Friday, December 30, 2011

Kasich: Year in Review

When Governor John R. Kasich and Lieutenant Governor Mary Taylor took office one year ago, Ohio faced historic challenges. Over 400,000 jobs were lost in the previous four years, unemployment peaked and remained at 10.6 percent between August 2009 and February 2010, and the state faced an $8 billion budget shortfall going into Fiscal Year 2012. For Gov. Kasich, job creation has been priority number one from day one. With his vision, Ohio has begun making the necessary government reforms to cultivate a jobs-friendly environment so Ohioans can get back to work, and our state can start moving in the right direction.

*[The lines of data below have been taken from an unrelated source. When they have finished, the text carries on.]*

-- ==== Sys2Proof/Machine/Mem.lean ====
section
/-! DEFINITION. The hub's physical address map (R85, R183, R186, R211, R383) and its byte memory: reading and writing bytes,
poison by 32-byte sector (R476), unfilled granules (R330). -/

namespace Sys2Proof.Machine

/-- Where a hub physical address lies. -/
inductive Region where
  | stack                        -- a stack range of a die
  | scratch (slice off : Nat)    -- the scratchpad aperture
  | floeMem (floe off : Nat)
  | event (floe k : Nat)
  | window (slot off : Nat)
  | regs (off : Nat)
  | nowhere
  deriving DecidableEq, Repr

/-- The dies of the package (R27). -/
def Hub.dies (h : Hub) : Nat := if h.on Reg.glbRevTwin then 2 else 1

/-- The region of an address (R85, R183, R211, R383, 0x7F00_0000_0000 for registers: R234). -/
def Hub.region (h : Hub) (a : Nat) : Region :=
  if a < 0x10000000000 * h.dies then .stack
  else if 0x200000000000 ≤ a ∧ a < 0x200000000000 + h.dies * 0x40000000 then
    let b := a - 0x200000000000
    let m := b % 0x40000000 / 0x400000
    if m < 96 then .scratch (b / 0x40000000 * 96 + m) (b % 0x400000) else .nowhere
  else if 0x300000000000 ≤ a ∧ a < 0x300000000000 + h.dies * 0x10000000 then
    let b := a - 0x300000000000
    let d := b / 0x10000000
    let r := b % 0x10000000
    if r < 0xC400000 then .floeMem (d * 256 + r / 0x100000) (r % 0x100000)
    else if 0xC800000 ≤ r ∧ r < 0xC800000 + 196 * 0x100 then .event (d * 256 + (r - 0xC800000) / 0x100) (r % 0x100 / 4)
    else .nowhere
  else if 0x400000000000 ≤ a ∧ a < 0x7F0000000000 then .window ((a - 0x400000000000) / 2 ^ 36) (a % 2 ^ 36)
  else if 0x7F0000000000 ≤ a ∧ a < 0x7F0010000000 then .regs (a - 0x7F0000000000)
  else .nowhere

/-- The stack of an address, 0-23 as the HBM_ registers number it (n = 12d + m); 24 where a[39:36] names none. -/
def stackOf (a : Nat) : Nat :=
  if a / 2 ^ 36 % 16 < 12 then 12 * (a / 2 ^ 40) + a / 2 ^ 36 % 16 else 24

/-- The half-stack of an address: bit 2n + h of PRT_HALVES. -/
def halfOf (a : Nat) : Nat := 2 * stackOf a + a / 2 ^ 35 % 2

/-- Bytes of a half-stack by DENSITY code (Table 7 of 02): 12, 18, 24 or 32 GiB. -/
def halfBytes (density : Nat) : Nat :=
  if density = 1 then 12 * 2 ^ 30 else if density = 2 then 18 * 2 ^ 30 else if density = 3 then 24 * 2 ^ 30
  else if density = 4 then 32 * 2 ^ 30 else 0

/-- c of R183 for a half-stack. -/
def Hub.halfC (h : Hub) (k : Nat) : Nat := halfBytes (h.get (Reg.hbmStackInfoDensity (k / 2)))

/-- u of R183: usable bytes. -/
def Hub.halfU (h : Hub) (k : Nat) : Nat := h.halfC k * 63 / 64

/-- What a stack address is (R183). -/
inductive StackKind where
  | hole | unavailable | metadata | usable
  deriving DecidableEq, Repr

/-- The decode of R183 as far as what the address is. -/
def Hub.stackKind (h : Hub) (a : Nat) : StackKind :=
  let n := stackOf a
  if 24 ≤ n ∨ h.get (Reg.hbmStackInfoState n) = 0 ∨ h.halfC (halfOf a) ≤ a % 2 ^ 35 then .hole
  else if h.get (Reg.hbmStackInfoState n) = 3 ∨ h.get (Reg.hbmStackInfoState n) = 5 then .unavailable
  else if h.halfU (halfOf a) ≤ a % 2 ^ 35 then .metadata
  else .usable

/-- p of R183 for a line index. -/
def lineFold (l : Nat) : Nat :=
  (((((bits l 0 5 ^^^ bits l 5 5) ^^^ bits l 10 5) ^^^ bits l 15 5) ^^^ bits l 20 5) ^^^ bits l 25 3)

/-- The pseudo-channel and the row key of an address (R183). -/
def rowOf (a : Nat) : Nat × Nat :=
  let l := a % 2 ^ 35 / 128
  (32 * (a / 2 ^ 35 % 2) + lineFold l, l / 256)

/-- A row as DETAIL0 and HBM_ROWQ carry it: STACK, PC, ROWKEY. -/
def rowWord (n pc row : Nat) : Nat := n + 2 ^ 8 * pc + 2 ^ 16 * row

/-- The pseudo base of core private memory in the byte memory: above every HPA (a core's private memory has no HPA). -/
def privBase (core : Nat) : Nat := 2 ^ 48 + core * 0x4000

/-- HPA of a floe's memory (R85). -/
def floeHpa (f : Nat) : Nat := 0x300000000000 + f / 256 * 0x10000000 + f % 256 * 0x100000

/-- HPA of a floe's event counter (R85). -/
def eventHpa (f k : Nat) : Nat := 0x300000000000 + f / 256 * 0x10000000 + 0xC800000 + f % 256 * 0x100 + 4 * k

-- Bytes

/-- One byte. -/
def Memory.byte (m : Memory) (a : Nat) : Byte := tget 0 m.bytes a

/-- `n` bytes as a little-endian number (R3). -/
def Memory.rd (m : Memory) (a n : Nat) : Nat :=
  match n with
  | 0 => 0
  | n + 1 => (m.byte a).toNat + 256 * m.rd (a + 1) n

/-- One byte written. -/
def Memory.wrByte (m : Memory) (a : Nat) (b : Byte) : Memory := { m with bytes := tset 0 m.bytes a b }

/-- The low `n` bytes of `v` written, little-endian (R3). -/
def Memory.wr (m : Memory) (a n v : Nat) : Memory :=
  match n with
  | 0 => m
  | n + 1 => (m.wrByte a (BitVec.ofNat 8 v)).wr (a + 1) n (v / 256)

/-- The bytes of a list written. -/
def Memory.wrList (m : Memory) (a : Nat) : List Byte → Memory
  | [] => m
  | b :: t => (m.wrByte a b).wrList (a + 1) t

/-- The sectors that `n` bytes at `a` touch. -/
def sectorsOf (a n : Nat) : List Nat := (List.range ((a % 32 + n + 31) / 32)).map (· + a / 32)

/-- Some sector of the range is poisoned. -/
def Memory.bad (m : Memory) (a n : Nat) : Bool := (sectorsOf a n).any (fun k => kmem m.poison k)

/-- A sector marked or unmarked. -/
def Memory.mark (m : Memory) (k : Nat) (bad : Bool) : Memory :=
  { m with poison := if bad then kadd m.poison k else kdel m.poison k }

/-- The sectors that a write of `n` bytes at `a` covers whole. -/
def wholeSectors (a n : Nat) : List Nat :=
  (sectorsOf a n).filter (fun k => decide (a ≤ 32 * k) && decide (32 * k + 32 ≤ a + n))

/-- A write of unpoisoned data into directly held memory: the bytes land, and sectors it covers whole lose their mark; a
sector covered in part keeps it (R476). -/
def Memory.store (m : Memory) (a n v : Nat) : Memory :=
  (wholeSectors a n).foldl (fun m k => m.mark k false) (m.wr a n v)

/-- A write of poisoned data into directly held memory: the bytes land with the mark. -/
def Memory.storeBad (m : Memory) (a n v : Nat) : Memory :=
  (sectorsOf a n).foldl (fun m k => m.mark k true) (m.wr a n v)

/-- A range of bytes zeroed with its marks: bytes and marks in it are no longer listed. -/
def Memory.zero (m : Memory) (a n : Nat) : Memory :=
  { m with bytes := m.bytes.filter (fun p => !(decide (a ≤ p.1) && decide (p.1 < a + n))),
           poison := m.poison.filter (fun k => !(decide (a ≤ 32 * k) && decide (32 * k < a + n))) }

/-- Every line of a range dropped from Firn, dirty or not. -/
def Memory.dropLines (m : Memory) (p : Nat → FirnLine → Bool) : Memory :=
  { m with lines := m.lines.filter (fun l => !p l.1 l.2) }

-- Unfilled granules (R330)

/-- Granules of a half-stack. -/
def Hub.granules (h : Hub) (k : Nat) : Nat := h.halfC k / 65536

/-- The first address of a half-stack. -/
def halfBase (k : Nat) : Nat := k / 24 * 2 ^ 40 + k % 24 * 2 ^ 35

/-- The granule of an address within its half-stack. -/
def granOf (a : Nat) : Nat := a % 2 ^ 35 / 65536

/-- The granule is marked unfilled. -/
def Memory.unfilled (m : Memory) (k g : Nat) : Bool :=
  let f := tget HalfFill.rst m.fill k
  f.marked && !kmem f.filled g

/-- A granule filled: its bit clears (R330; its bytes already read as zero). -/
def Memory.fillGran (m : Memory) (k g : Nat) : Memory :=
  let f := tget HalfFill.rst m.fill k
  if f.marked then { m with fill := tset HalfFill.rst m.fill k { f with filled := kadd f.filled g } } else m

/-- A half-stack marked unfilled: every byte of it reads as zero from now on and no mark stands (R330, Table 2 of 14). -/
def Memory.unfillHalf (m : Memory) (k : Nat) : Memory :=
  let m := m.zero (halfBase k) (2 ^ 35)
  { m with fill := tset HalfFill.rst m.fill k ⟨true, []⟩ }

/-- Granules of a half-stack still unfilled. -/
def State.unfilledCount (s : State) (k : Nat) : Nat :=
  let f := tget HalfFill.rst s.mem.fill k
  if f.marked then s.hub.granules k - f.filled.length else 0

/-- The stack granule that a write touches is filled first (Table 2 of 14). -/
def Memory.fillFor (m : Memory) (a : Nat) : Memory := m.fillGran (halfOf a) (granOf a)

end Sys2Proof.Machine
end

· Commonsense Budgeting: The centerpiece of Gov. Kasich’s agenda has been the state’s FY2012-13 budget. Based on the twin priorities of fiscal stability and job creation, the budget helped get Ohio’s fiscal health in order and achieved major, needed policy changes, including:

o Closing an $8 billion shortfall without raising taxes while preserving the $400 million annual income tax cut and cutting taxes $300 million by eliminating the Estate Tax;

o Reforming Ohio’s Medicaid program—the largest expense in the state budget;

o Accomplishing one of the most comprehensive education reform agendas in the country;

o Providing training vouchers for incumbent workers to help prevent them from becoming unemployed;

o Providing important new tools for schools and local governments to share services and reduce costs;

o Reforming construction rules and the prevailing wage law;

o Providing for the sale of up to five prisons (one was ultimately sold for $72 million, two were converted to private management, and one privately-managed prison was converted to state management);

o Creating InvestOhio to help Ohio’s small businesses to retain and create jobs, and;

o Creating a process for studying ways to possibly use Ohio’s Turnpike to help meet future highway funding needs.

· Restoring the Rainy Day Fund: When Gov. Kasich took office in January, Ohio’s Rainy Day Fund – Ohio’s savings account for tough times – had dwindled to just 89 cents. Even with the need to close an $8 billion dollar gap, Gov. Kasich and the General Assembly were able to deposit nearly $250 million in the fund for the next rainy day.

· Upgrading Ohio’s Credit Outlook: In July, Standard & Poor’s upgraded Ohio’s AA-plus credit-rating outlook from “negative” to “stable.”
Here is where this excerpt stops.